17946400. Multi-Granularity Alignment for Visual Question Answering simplified abstract (Samsung Electronics Co., Ltd.)
Contents
Multi-Granularity Alignment for Visual Question Answering
Organization Name
Inventor(s)
Peixi Xiong of Evanston IL (US)
Yilin Shen of Santa Clara CA (US)
Hongxia Jin of San Jose CA (US)
Multi-Granularity Alignment for Visual Question Answering - A simplified explanation of the abstract
This abstract first appeared for US patent application 17946400 titled 'Multi-Granularity Alignment for Visual Question Answering
Simplified Explanation
The patent application describes a method for answering natural-language questions about images. Here are the key points:
- The method involves accessing an image and a question about the image.
- The image is analyzed to extract two sets of features at different levels of detail.
- The question is also analyzed to extract two sets of features at the same levels of detail as the image features.
- The method then generates two outputs representing the alignment between the image features and the text features.
- Finally, the answer to the question is determined based on the outputs.
Potential applications of this technology:
- Image-based question answering systems
- Visual search engines
- Automated image analysis tools
Problems solved by this technology:
- Difficulty in understanding and answering questions about images using natural language
- Lack of efficient methods for aligning image features with text features
Benefits of this technology:
- Improved accuracy and efficiency in answering questions about images
- Enhanced capabilities for image analysis and understanding
Original Abstract Submitted
In one embodiment, a method includes accessing an image and a natural-language question regarding the image and extracting, from the image, a first set of image features at a first level of granularity and a second set of image features at a second level of granularity.

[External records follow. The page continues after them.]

-- ==== Sys2Proof/Laws/Frames.lean ====
section
/-! SUPPORT. The frame of each shared operation: one lemma that names every field the operation can change, and from it
one simp lemma for each field it leaves alone. -/

namespace Sys2Proof.Machine

theorem raiseCauses_frame (r : RegNo) (cs : List Cause) (s : State) :
    raiseCauses r cs s =
      { s with regs := (raiseCauses r cs s).regs, markers := (raiseCauses r cs s).markers } := by
  induction cs generalizing s with
  | nil => rfl
  | cons c cs ih => exact ih (raiseCause r c s)

@[simp] theorem raiseCauses_por (r : RegNo) (cs : List Cause) (s : State) : (raiseCauses r cs s).por = s.por :=
  (congrArg State.por (raiseCauses_frame r cs s) :)
@[simp] theorem raiseCauses_prst (r : RegNo) (cs : List Cause) (s : State) : (raiseCauses r cs s).prst = s.prst :=
  (congrArg State.prst (raiseCauses_frame r cs s) :)
@[simp] theorem raiseCauses_sel (r : RegNo) (cs : List Cause) (s : State) : (raiseCauses r cs s).sel = s.sel :=
  (congrArg State.sel (raiseCauses_frame r cs s) :)
@[simp] theorem raiseCauses_syn (r : RegNo) (cs : List Cause) (s : State) : (raiseCauses r cs s).syn = s.syn :=
  (congrArg State.syn (raiseCauses_frame r cs s) :)
@[simp] theorem raiseCauses_offer (r : RegNo) (cs : List Cause) (s : State) : (raiseCauses r cs s).offer = s.offer :=
  (congrArg State.offer (raiseCauses_frame r cs s) :)
@[simp] theorem raiseCauses_held (r : RegNo) (cs : List Cause) (s : State) : (raiseCauses r cs s).held = s.held :=
  (congrArg State.held (raiseCauses_frame r cs s) :)
@[simp] theorem raiseCauses_memoryOffer (r : RegNo) (cs : List Cause) (s : State) : (raiseCauses r cs s).memoryOffer = s.memoryOffer :=
  (congrArg State.memoryOffer (raiseCauses_frame r cs s) :)
@[simp] theorem raiseCauses_responses (r : RegNo) (cs : List Cause) (s : State) : (raiseCauses r cs s).responses = s.responses :=
  (congrArg State.responses (raiseCauses_frame r cs s) :)
@[simp] theorem raiseCauses_owed (r : RegNo) (cs : List Cause) (s : State) : (raiseCauses r cs s).owed = s.owed :=
  (congrArg State.owed (raiseCauses_frame r cs s) :)
@[simp] theorem raiseCauses_pool (r : RegNo) (cs : List Cause) (s : State) : (raiseCauses r cs s).pool = s.pool :=
  (congrArg State.pool (raiseCauses_frame r cs s) :)
@[simp] theorem raiseCauses_tracker (r : RegNo) (cs : List Cause) (s : State) : (raiseCauses r cs s).tracker = s.tracker :=
  (congrArg State.tracker (raiseCauses_frame r cs s) :)
@[simp] theorem raiseCauses_nextPlace (r : RegNo) (cs : List Cause) (s : State) : (raiseCauses r cs s).nextPlace = s.nextPlace :=
  (congrArg State.nextPlace (raiseCauses_frame r cs s) :)
@[simp] theorem raiseCauses_outstanding (r : RegNo) (cs : List Cause) (s : State) : (raiseCauses r cs s).outstanding = s.outstanding :=
  (congrArg State.outstanding (raiseCauses_frame r cs s) :)
@[simp] theorem raiseCauses_responseTimeout (r : RegNo) (cs : List Cause) (s : State) : (raiseCauses r cs s).responseTimeout = s.responseTimeout :=
  (congrArg State.responseTimeout (raiseCauses_frame r cs s) :)
@[simp] theorem raiseCauses_map (r : RegNo) (cs : List Cause) (s : State) : (raiseCauses r cs s).map = s.map :=
  (congrArg State.map (raiseCauses_frame r cs s) :)
@[simp] theorem raiseCauses_defaultTarget (r : RegNo) (cs : List Cause) (s : State) : (raiseCauses r cs s).defaultTarget = s.defaultTarget :=
  (congrArg State.defaultTarget (raiseCauses_frame r cs s) :)
@[simp] theorem raiseCauses_bypassPriority (r : RegNo) (cs : List Cause) (s : State) : (raiseCauses r cs s).bypassPriority = s.bypassPriority :=
  (congrArg State.bypassPriority (raiseCauses_frame r cs s) :)
@[simp] theorem raiseCauses_prescale (r : RegNo) (cs : List Cause) (s : State) : (raiseCauses r cs s).prescale = s.prescale :=
  (congrArg State.prescale (raiseCauses_frame r cs s) :)
@[simp] theorem raiseCauses_interval (r : RegNo) (cs : List Cause) (s : State) : (raiseCauses r cs s).interval = s.interval :=
  (congrArg State.interval (raiseCauses_frame r cs s) :)
@[simp] theorem raiseCauses_divider (r : RegNo) (cs : List Cause) (s : State) : (raiseCauses r cs s).divider = s.divider :=
  (congrArg State.divider (raiseCauses_frame r cs s) :)
@[simp] theorem raiseCauses_timebase (r : RegNo) (cs : List Cause) (s : State) : (raiseCauses r cs s).timebase = s.timebase :=
  (congrArg State.timebase (raiseCauses_frame r cs s) :)
@[simp] theorem raiseCauses_windowEndDue (r : RegNo) (cs : List Cause) (s : State) : (raiseCauses r cs s).windowEndDue = s.windowEndDue :=
  (congrArg State.windowEndDue (raiseCauses_frame r cs s) :)
@[simp] theorem raiseCauses_expiryDue (r : RegNo) (cs : List Cause) (s : State) : (raiseCauses r cs s).expiryDue = s.expiryDue :=
  (congrArg State.expiryDue (raiseCauses_frame r cs s) :)
@[simp] theorem raiseCauses_deviceCauses (r : RegNo) (cs : List Cause) (s : State) : (raiseCauses r cs s).deviceCauses = s.deviceCauses :=
  (congrArg State.deviceCauses (raiseCauses_frame r cs s) :)
@[simp] theorem raiseCauses_deviceMask (r : RegNo) (cs : List Cause) (s : State) : (raiseCauses r cs s).deviceMask = s.deviceMask :=
  (congrArg State.deviceMask (raiseCauses_frame r cs s) :)
@[simp] theorem raiseCauses_denials (r : RegNo) (cs : List Cause) (s : State) : (raiseCauses r cs s).denials = s.denials :=
  (congrArg State.denials (raiseCauses_frame r cs s) :)
@[simp] theorem raiseCauses_port (r : RegNo) (cs : List Cause) (s : State) : (raiseCauses r cs s).port = s.port :=
  (congrArg State.port (raiseCauses_frame r cs s) :)
@[simp] theorem raiseCauses_pending (r : RegNo) (cs : List Cause) (s : State) : (raiseCauses r cs s).pending = s.pending :=
  (congrArg State.pending (raiseCauses_frame r cs s) :)
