/-- With 62 items the run of two just fits, and the run of one no more; with 63 the run of two does not fit, and the run of
one does (R140). -/
theorem test_expiry_room :
    ((after (exec .expiry (crowded 62))).owed.map (·.place)).take 2 = [3, 4]
      ∧ (after (exec .expiry (crowded 62))).outstanding[2] = some (outEntry .live none 5 5 keyC)
      ∧ (after (exec .expiry (crowded 63))).outstanding[0] = some (outEntry .live none 5 3 keyA)
      ∧ (after (exec .expiry (crowded 63))).outstanding[2] = some (outEntry .abandoned none 5 5 keyC) := by decide +kernel

theorem test_meets_ExpiryAbandonsWholeRuns :
    (∀ n ∈ [0, 62, 63], (crowded n).expiryDue = true ∧ (crowded n).outstanding[0] = some (outEntry .live none 5 3 keyA)
        ∧ expiring (crowded n).responseTimeout (outEntry .live none 5 3 keyA) = true
        ∧ (crowded n).outstanding[2] = some (outEntry .live none 5 5 keyC)
        ∧ expiring (crowded n).responseTimeout (outEntry .live none 5 5 keyC) = true
        ∧ expiring (crowded n).responseTimeout (outEntry .live none 2 4 keyA) = false)
    ∧ (∀ n ∈ [0, 62, 63], StoresOk (crowded n) ∧ KeyOrderOk (crowded n))
    ∧ liveOfKey (crowded 62) keyA + (crowded 62).owed.length ≤ 64
    ∧ ¬ liveOfKey (crowded 63) keyA + (crowded 63).owed.length ≤ 64 := by
  refine ⟨by decide +kernel, ?_, by decide +kernel, by decide +kernel⟩
  have stores : ∀ n ∈ [0, 62, 63], PoolOk (crowded n) ∧ TableOk (crowded n) := by decide +kernel
  have order : ∀ n ∈ [0, 62, 63], KeyOrderOk (crowded n) := by decide +kernel
  exact fun n h => ⟨⟨(stores n h).1, (stores n h).2, countsOk_crowded n h⟩, order n h⟩

theorem test_meets_SynEdgeDeliversFunctionsInOrder :
    (Quiet running ∧ running.por = false ∧ (running.syn[1]).kept = some (!true)
      ∧ (running.syn[0]).kept ≠ some (!false))
    ∧ (let s : State := { running with syn := running.syn.set 3 { level := true, kept := none } }
      Quiet s ∧ s.por = false ∧ (s.syn[3]).kept ≠ some (!true) ∧ (s.syn[3]).kept ≠ some (!false))
    ∧ Quiet inPor ∧ inPor.por = true := by decide +kernel

/-- RESTART with an exchange pending, at an edge, pulses an EXCHANGED line of a RUNNING source (R155, R161). -/
theorem test_synEdge_exchanged :
    let s := setReg { running with markers := running.markers.set 0 { source := 2, kind := .exchanged, pulseLeft := 0 } } 2
      { reg running 2 with
        exchangePending := true
        triggers := { (reg running 2).triggers with restart := { line := some 1, edge := .rising } } }
    ((after (exec (.synEdge 1 true) s)).markers[0]).pulseLeft = 4 := by decide +kernel

/-- A pulse that ends before the next tick, one that ends as the tick comes due, one that the tick comes before; no pulse. -/
theorem test_meets_MarkerPulseEndsLow :
    (∀ n ∈ [0, 96], let s : State := { pulsing with divider := n }
      Quiet s ∧ s.por = false ∧ 0 < (s.markers[0]).pulseLeft ∧ s.divider + (s.markers[0]).pulseLeft ≤ s.interval
        ∧ (s.markers[0]).kind ≠ .gate)
    ∧ (let s : State := { pulsing with divider := 97 }
      Quiet s ∧ s.interval < s.divider + (s.markers[0]).pulseLeft)
    ∧ (Quiet running ∧ (running.markers[0]).pulseLeft = 0) ∧ Quiet inPor ∧ inPor.por = true := by decide +kernel

theorem test_meets_PrstEmptiesThePath : Quiet waiting ∧ waiting.prst = false := by decide +kernel

theorem test_meets_PrstDeassertionResumesTheLink :
    (Quiet held ∧ held.prst = true ∧ held.offer = none ∧ held.memoryOffer = none)
    ∧ (let s : State := { held with memoryOffer := some (answer keyA) }
      Quiet s ∧ s.prst = true ∧ s.offer = none ∧ s.memoryOffer = some (answer keyA))
    ∧ (let s := offering (readOf keyB) held
      Quiet s ∧ s.prst = true ∧ s.offer.isSome = true ∧ s.memoryOffer = none)
    ∧ (let s := offering (readOf keyB) { held with memoryOffer := some (answer keyA) }
      Quiet s ∧ s.prst = true ∧ s.offer.isSome = true ∧ s.memoryOffer = some (answer keyA)) := by decide +kernel

theorem test_meets_PorResetsEveryBlock : Quiet waiting := by decide +kernel

theorem test_meets_PorDeassertionStartsThePart :
    (Quiet inPor ∧ inPor.por = true ∧ inPor.offer = none ∧ inPor.memoryOffer = none)
    ∧ (let s := offering (readOf keyB) { inPor with memoryOffer := some (answer keyA) }
      Quiet s ∧ s.por = true ∧ s.offer.isSome = true ∧ s.memoryOffer = some (answer keyA))
    ∧ (let s := offering (readOf keyB) inPor
      Quiet s ∧ s.por = true ∧ s.offer.isSome = true ∧ s.memoryOffer = none)
    ∧ (let s : State := { inPor with memoryOffer := some (answer keyA) }
      Quiet s ∧ s.por = true ∧ s.offer = none ∧ s.memoryOffer = some (answer keyA)) := by decide +kernel

theorem test_meets_FrameBytesPerformTheRow : Quiet waiting ∧ waiting.por = false ∧ waiting.port = .idle := by
  decide +kernel

/-- The frame of the worked sequence: TAKE DENIAL with its check byte corrupted to 0x13. -/
theorem test_meets_BadCrcSetsFrameErrorOnly :
    PortReady waiting
    ∧ commandPartLength 0x06#8 = some (([] : List Byte).length + 2) ∧ crc8 (0x06#8 :: []) ≠ 0x13#8
    ∧ let s : State := { waiting with sel := true, port := .command (0x06#8 :: []) }
      Quiet s ∧ s.por = false ∧ s.port = .command (0x06#8 :: []) := by decide +kernel

theorem test_meets_UnknownCodeIsAnsweredAtOnce :
    commandPartLength 0x00#8 = none ∧ commandPartLength 0xFF#8 = none ∧ commandPartLength 0x08#8 = none
      ∧ PortReady waiting
      ∧ let s : State := { waiting with sel := true, port := .command [] }
        Quiet s ∧ s.por = false ∧ s.port = .command [] := by decide +kernel
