-- ==== Sys2Proof/Proofs/DownstreamGrant.lean ====
section
/-! The downstream grant: its candidates, the choice as a maximum in a lexicographic order (R115 to R119), what a
charge does (R79 to R81), and the obligations O14, O15 and O16. -/

namespace Sys2Proof.Machine

/-! ## Candidates (R88, R115, R116) -/

theorem lane_of_laneHead {s : State} {l : Lane} {e : PoolEntry} (h : laneHead s l = some e) : e.lane = l := by
  simpa using List.find?_some h

@[simp] theorem mem_lanes (l : Lane) : l ∈ lanes := by
  cases l <;> simp [lanes]

theorem running_of_gateOpen {g : Regulator} (h : gateOpen g = true) : g.state = .running := by
  rw [gateOpen, Bool.and_eq_true] at h
  exact beq_iff_eq.mp h.1

theorem admitted_iff (s : State) (l : Lane) :
    admitted s l = true ↔
      ∀ r : RegNo, l = .regulator r →
        (reg s r).state = .running ∧ gateOpen (reg s r) = true
          ∧ ((reg s r).setup.outstandingLimit = 0
            ∨ (reg s r).outstandingCount < (reg s r).setup.outstandingLimit) := by
  cases l with
  | bypass => simp [admitted]
  | regulator r =>
    have gate : (reg s r).state = .running ∧ gateOpen (reg s r) = true ↔ gateOpen (reg s r) = true :=
      and_iff_right_of_imp running_of_gateOpen
    simp [admitted, ← and_assoc, gate]

theorem candidate_iff (s : State) (e : PoolEntry) : candidate s e = true ↔ Candidate s e := by
  simp only [candidate, orderEligible, Bool.and_eq_true, beq_iff_eq, admitted_iff, and_assoc]

theorem mem_candidates (s : State) (e : PoolEntry) :
    e ∈ candidates s ↔ laneHead s e.lane = some e ∧ Candidate s e := by
  have heads : e ∈ lanes.filterMap (laneHead s) ↔ laneHead s e.lane = some e := by
    rw [List.mem_filterMap]
    constructor
    · rintro ⟨l, -, h⟩
      rwa [lane_of_laneHead h]
    · exact fun h => ⟨e.lane, mem_lanes _, h⟩
  rw [candidates, List.mem_filter, heads, candidate_iff]

/-! ## The best candidate (R118) -/

/-- Where a head stands in the choice: by priority, and at equal priority the earlier place above the later. -/
def headRank (s : State) (e : PoolEntry) : ℕ ×ₗ ℕᵒᵈ := toLex (lanePriority s e.lane, OrderDual.toDual e.place)

theorem headRank_le_iff (s : State) (e f : PoolEntry) :
    headRank s f ≤ headRank s e ↔
      lanePriority s f.lane < lanePriority s e.lane
        ∨ lanePriority s f.lane = lanePriority s e.lane ∧ e.place ≤ f.place :=
  Prod.Lex.toLex_le_toLex

theorem headRank_lt_iff (s : State) (b e : PoolEntry) :
    headRank s b < headRank s e ↔
      lanePriority s b.lane < lanePriority s e.lane
        ∨ lanePriority s b.lane = lanePriority s e.lane ∧ e.place < b.place :=
  Prod.Lex.toLex_lt_toLex

theorem foldl_betterHead (s : State) (l : List PoolEntry) : l.foldl (betterHead s) none = l.argmax (headRank s) := by
  have better : betterHead s = List.argAux fun b c => headRank s c < headRank s b := by
    funext best e
    cases best with
    | none => rfl
    | some b => simp only [betterHead, List.argAux, headRank_lt_iff]
  rw [better, List.argmax]

/-! ## The free place (R129) -/

theorem freePlace_eq_some_iff (s : State) (i : Fin 64) :
    freePlace s = some i ↔ s.outstanding[i] = none ∧ ∀ j : Fin 64, j < i → s.outstanding[j] ≠ none := by
  rw [freePlace, ← Fin.find?_eq_find?_finRange, Fin.find?_eq_some_iff]
  simp [Option.isSome_iff_ne_none]

theorem freePlace_eq_none_iff (s : State) : freePlace s = none ↔ ∀ i : Fin 64, s.outstanding[i] ≠ none := by
  simp [freePlace]

/-! ## The choice (R117 to R119) -/

theorem choice_eq_some_iff (s : State) (e : PoolEntry) (i : Fin 64) :
    choice s = some (e, i) ↔
      flowing s = true ∧ s.held = none ∧ freePlace s = some i ∧ (candidates s).argmax (headRank s) = some e := by
  rw [choice, foldl_betterHead]
  constructor
  · intro chosen
    split at chosen
    next idle place best =>
      by_cases flows : flowing s = true
      · rw [if_pos flows] at chosen
        cases chosen
        exact ⟨flows, idle, place, best⟩
      · simp [flows] at chosen
    next => cases chosen
  · rintro ⟨flows, idle, place, best⟩
    simp [flows, idle, place, best]

theorem wanting_of_choice_eq_none {s : State} (failed : choice s = none) :
    flowing s = false ∨ s.held ≠ none ∨ freePlace s = none ∨ candidates s = [] := by
  by_contra! standing
  obtain ⟨flows, idle, free, someone⟩ := standing
  obtain ⟨i, place⟩ := Option.ne_none_iff_exists'.mp free
  obtain ⟨e, best⟩ := Option.ne_none_iff_exists'.mp (List.argmax_eq_none (f := headRank s) |>.not.mpr someone)
  have chosen := (choice_eq_some_iff s e i).mpr ⟨by simpa using flows, idle, place, best⟩
  simp [failed] at chosen

theorem candidate_of_choice {s : State} {e : PoolEntry} {i : Fin 64} (chosen : choice s = some (e, i)) :
    laneHead s e.lane = some e ∧ Candidate s e := by
  obtain ⟨-, -, -, best⟩ := (choice_eq_some_iff s e i).mp chosen
  exact (mem_candidates s e).mp (List.argmax_mem best)

/-- Settles O14: the chosen head is the maximum of the candidates in `headRank`. -/
theorem grantChoosesHighestPriorityThenOldest : Obligations.GrantChoosesHighestPriorityThenOldest := by
  intro s priority
  have priority_eq : priority = lanePriority s := funext fun l => by cases l <;> rfl
  simp only [priority_eq, ← headRank_le_iff]
  refine ⟨fun e i chosen => ?made, fun failed => ?fails⟩
  case made =>
    obtain ⟨flows, idle, place, best⟩ := (choice_eq_some_iff s e i).mp chosen
    obtain ⟨free, lowest⟩ := (freePlace_eq_some_iff s i).mp place
    obtain ⟨head, eligible⟩ := candidate_of_choice chosen
    refine ⟨flows, idle, free, lowest, head, eligible, fun f l headOf able => ?_⟩
    have among : f ∈ candidates s := (mem_candidates s f).mpr ⟨by rwa [lane_of_laneHead headOf], able⟩
    exact List.le_of_mem_argmax among best
  case fails =>
    have nobody : candidates s = [] → ∀ l e, laneHead s l = some e → ¬ Candidate s e := by
      intro empty l e head able
      have among : e ∈ candidates s := (mem_candidates s e).mpr ⟨by rwa [lane_of_laneHead head], able⟩
      simp [empty] at among
    rcases wanting_of_choice_eq_none failed with stopped | offering | full | empty
    · exact .inl stopped
    · exact .inr (.inl offering)
    · exact .inr (.inr (.inl ((freePlace_eq_none_iff s).mp full)))
    · exact .inr (.inr (.inr (nobody empty)))

/-! ## The charge (R79 to R81) -/

/-- A charge of n bytes brings CONSUMED to BUDGET, where WINDOW and SHAPE set EXHAUSTED (R80). -/
abbrev Exhausts (g : Regulator) (n : Nat) : Prop :=
  g.setup.mode ≠ .count ∧ g.consumed < g.active.budget ∧ g.active.budget ≤ g.consumed + n

theorem chargedContext_of_count {g : Regulator} (count : g.setup.mode = .count) (n : Nat) :
    chargedContext g n =
      { g with consumed := min (g.consumed + n) 4294967295, outstandingCount := g.outstandingCount + 1 } := by
  rw [chargedContext, count]
  rfl

theorem chargedContext_of_ne_count {g : Regulator} (other : g.setup.mode ≠ .count) (n : Nat) :
    chargedContext g n = { g with consumed := g.consumed + n, outstandingCount := g.outstandingCount + 1 } := by
  cases mode : g.setup.mode with
  | count => contradiction
  | window => rw [chargedContext, mode]
  | shape => rw [chargedContext, mode]

theorem chargeCauses_of_count {g : Regulator} (count : g.setup.mode = .count) (n : Nat) :
    chargeCauses g n =
      if g.consumed ≤ g.active.budget ∧ g.active.budget < min (g.consumed + n) 4294967295 then [.overBudget]
      else [] := by
  rw [chargeCauses, count, chargedContext_of_count count]

theorem chargeCauses_of_ne_count {g : Regulator} (other : g.setup.mode ≠ .count) (n : Nat) :
    chargeCauses g n =
      if g.consumed < g.active.budget ∧ g.active.budget ≤ g.consumed + n then [.exhausted] else [] := by
  rw [chargeCauses, chargedContext_of_ne_count other]
  cases mode : g.setup.mode with
  | count => contradiction
  | window => rfl
  | shape => rfl

theorem reg_chargeLane (l : Lane) (n : Nat) (s : State) (r : RegNo) :
    reg (chargeLane l n s) r =
      if l = .regulator r then addCauses (chargedContext (reg s r) n) (causeBits (chargeCauses (reg s r) n))
      else reg s r := by
  cases l with
  | bypass => rfl
  | regulator q =>
    rw [chargeLane, reg_regulatorEvent]
    by_cases h : r = q
    · simp [h]
    · simp [h, Ne.symm h]

theorem addCauses_chargedContext (g : Regulator) (n : Nat) :
    addCauses (chargedContext g n) (causeBits (chargeCauses g n)) =
      if g.setup.mode = .count then
        { g with
          consumed := min (g.consumed + n) 4294967295
          outstandingCount := g.outstandingCount + 1
          causes :=
            if g.consumed ≤ g.active.budget ∧ g.active.budget < min (g.consumed + n) 4294967295 then
              g.causes ||| 0x04#7
            else g.causes }
      else
        { g with
          consumed := g.consumed + n
          outstandingCount := g.outstandingCount + 1
          causes :=
            if g.consumed < g.active.budget ∧ g.active.budget ≤ g.consumed + n then g.causes ||| 0x02#7
            else g.causes } := by
  by_cases count : g.setup.mode = .count
  · rw [if_pos count, chargedContext_of_count count, chargeCauses_of_count count]
    split <;> simp [addCauses, causeBit]
  · rw [if_neg count, chargedContext_of_ne_count count, chargeCauses_of_ne_count count]
    split <;> simp [addCauses, causeBit]

/-- A charge pulses the lines of kind EXHAUSTED where it sets that cause; OVER BUDGET has no kind (R161). -/
theorem pulseKind_chargeCauses (g : Regulator) (n : Nat) (kind : MarkerKind) :
    (∃ c ∈ chargeCauses g n, some kind = pulseKind c) ↔ kind = .exhausted ∧ Exhausts g n := by
  by_cases count : g.setup.mode = .count
  · simp [chargeCauses_of_count count, count, pulseKind]
  · simp [Exhausts, chargeCauses_of_ne_count count, count, pulseKind, and_comm]

theorem markers_chargeLane (l : Lane) (n : Nat) (s : State) (k : Fin 4) :
    (chargeLane l n s).markers[k] =
      if (reg s (s.markers[k]).source).state ≠ .off ∧ (s.markers[k]).kind = .exhausted
          ∧ l = .regulator (s.markers[k]).source ∧ Exhausts (reg s (s.markers[k]).source) n then
        pulsed s.markers[k]
      else s.markers[k] := by
  cases l with
  | bypass => simp [chargeLane]
  | regulator r =>
    rw [chargeLane, markers_regulatorEvent]
    generalize s.markers[k] = m
    simp only [pulseKind_chargeCauses, Lane.regulator.injEq]
    by_cases source : r = m.source
    · simp [source, chargedContext, pulsed, Config.pulsePeriods]
    · simp [source, Ne.symm source]

/-! ## The grant (R120) and the takes of the partners (R121, R147) -/

/-- The state that a grant of the head e into the place i leaves to the reconsideration. -/
def grantMoved (e : PoolEntry) (i : Fin 64) (s : State) : State :=
  chargeLane e.lane e.request.length.val
    (openEntry i (grantedEntry e) (leavePool e { s with held := some e.request }))

theorem grant_of_choice {s : State} {e : PoolEntry} {i : Fin 64} (chosen : choice s = some (e, i)) :
    grant s = consider (grantMoved e i s) := by
  rw [grant, chosen, grantMoved]

theorem exec_grant (s : State) : exec .grant s = .next (grant (settleTick s)) := rfl

theorem exec_memoryTakesRequest (s : State) :
    exec .memoryTakesRequest s = .next (memoryTakes (settleTick s)) := rfl

theorem exec_interconnectTakesResponse (s : State) :
    exec .interconnectTakesResponse s = .next (interconnectTakes (settleTick s)) := rfl

theorem reg_grantMoved (e : PoolEntry) (i : Fin 64) (s : State) (r : RegNo) :
    reg (grantMoved e i s) r =
      if e.lane = .regulator r then
        addCauses (chargedContext (reg s r) e.request.length.val)
          (causeBits (chargeCauses (reg s r) e.request.length.val))
      else reg s r :=
  reg_chargeLane ..

theorem markers_grantMoved (e : PoolEntry) (i : Fin 64) (s : State) (k : Fin 4) :
    (grantMoved e i s).markers[k] =
      if (reg s (s.markers[k]).source).state ≠ .off ∧ (s.markers[k]).kind = .exhausted
          ∧ e.lane = .regulator (s.markers[k]).source
          ∧ Exhausts (reg s (s.markers[k]).source) e.request.length.val then
        pulsed s.markers[k]
      else s.markers[k] :=
  markers_chargeLane ..

theorem grantMoved_frame (e : PoolEntry) (i : Fin 64) (s : State) :
    grantMoved e i s =
      { s with
        held := some e.request
        pool := s.pool.erase e
        outstanding := s.outstanding.set i (some (grantedEntry e))
        tracker := (grantMoved e i s).tracker
        regs := (grantMoved e i s).regs
        markers := (grantMoved e i s).markers } := by
  have charged := chargeLane_frame e.lane e.request.length.val
    (openEntry i (grantedEntry e) (leavePool e { s with held := some e.request }))
  exact charged.trans (by simp [grantMoved, openEntry, leavePool])

theorem counts_grantMoved (e : PoolEntry) (i : Fin 64) (s : State) (k : Key) :
    counts (grantMoved e i s) k =
      if k = e.request.key then
        { counts s k with pooled := (counts s k).pooled - 1, live := (counts s k).live + 1 }
      else counts s k := by
  have uncharged : counts (grantMoved e i s) k =
      counts (openEntry i (grantedEntry e) (leavePool e { s with held := some e.request })) k := by
    simp [counts, grantMoved]
  rw [uncharged, counts_openEntry]
  simp only [counts_leavePool, grantedEntry]
  by_cases same : k = e.request.key
  · subst same; simp [counts]
  · simp [same, counts]

/-- Settles O15: the regulator of a chosen head is RUNNING, so the lines of a charge that exhausts do pulse. -/
theorem grantMovesAndChargesTheChosenHead : Obligations.GrantMovesAndChargesTheChosenHead := by
  intro s e i quiet chosen
  obtain ⟨-, -, -, -, admits⟩ := candidate_of_choice chosen
  refine ⟨grantMoved e i s, ?done, grantMoved_frame e i s, counts_grantMoved e i s, fun r => ?context,
    fun l => ?line⟩
  case done => rw [exec_grant, settleTick_of_quiet quiet, grant_of_choice chosen]
  case context => rw [reg_grantMoved, addCauses_chargedContext]
  case line =>
    rw [markers_grantMoved]
    refine if_congr (and_iff_right_of_imp fun ⟨_, lane, _⟩ off => ?_) rfl rfl
    obtain ⟨running, -⟩ := admits _ lane
    cases running.symm.trans off

/-- Settles O16, from what each take does while the path flows. -/
theorem partnersTakeWhatIsOffered : Obligations.PartnersTakeWhatIsOffered := by
  intro s quiet flows
  refine ⟨?memory, fun u rest queue => ?interconnect⟩
  case memory => rw [exec_memoryTakesRequest, settleTick_of_quiet quiet, memoryTakes, if_pos flows]
  case interconnect =>
    rw [exec_interconnectTakesResponse, settleTick_of_quiet quiet, interconnectTakes, if_pos flows, queue]

end Sys2Proof.Machine
end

The method further includes extracting, from the question, a first set of text features at the first level of granularity and a second set of text features at the second level of granularity; generating a first output representing an alignment between the first set of image features and the first set of text features; generating a second output representing an alignment between the second set of image features and the second set of text features; and determining an answer to the question based on the first output and the second output.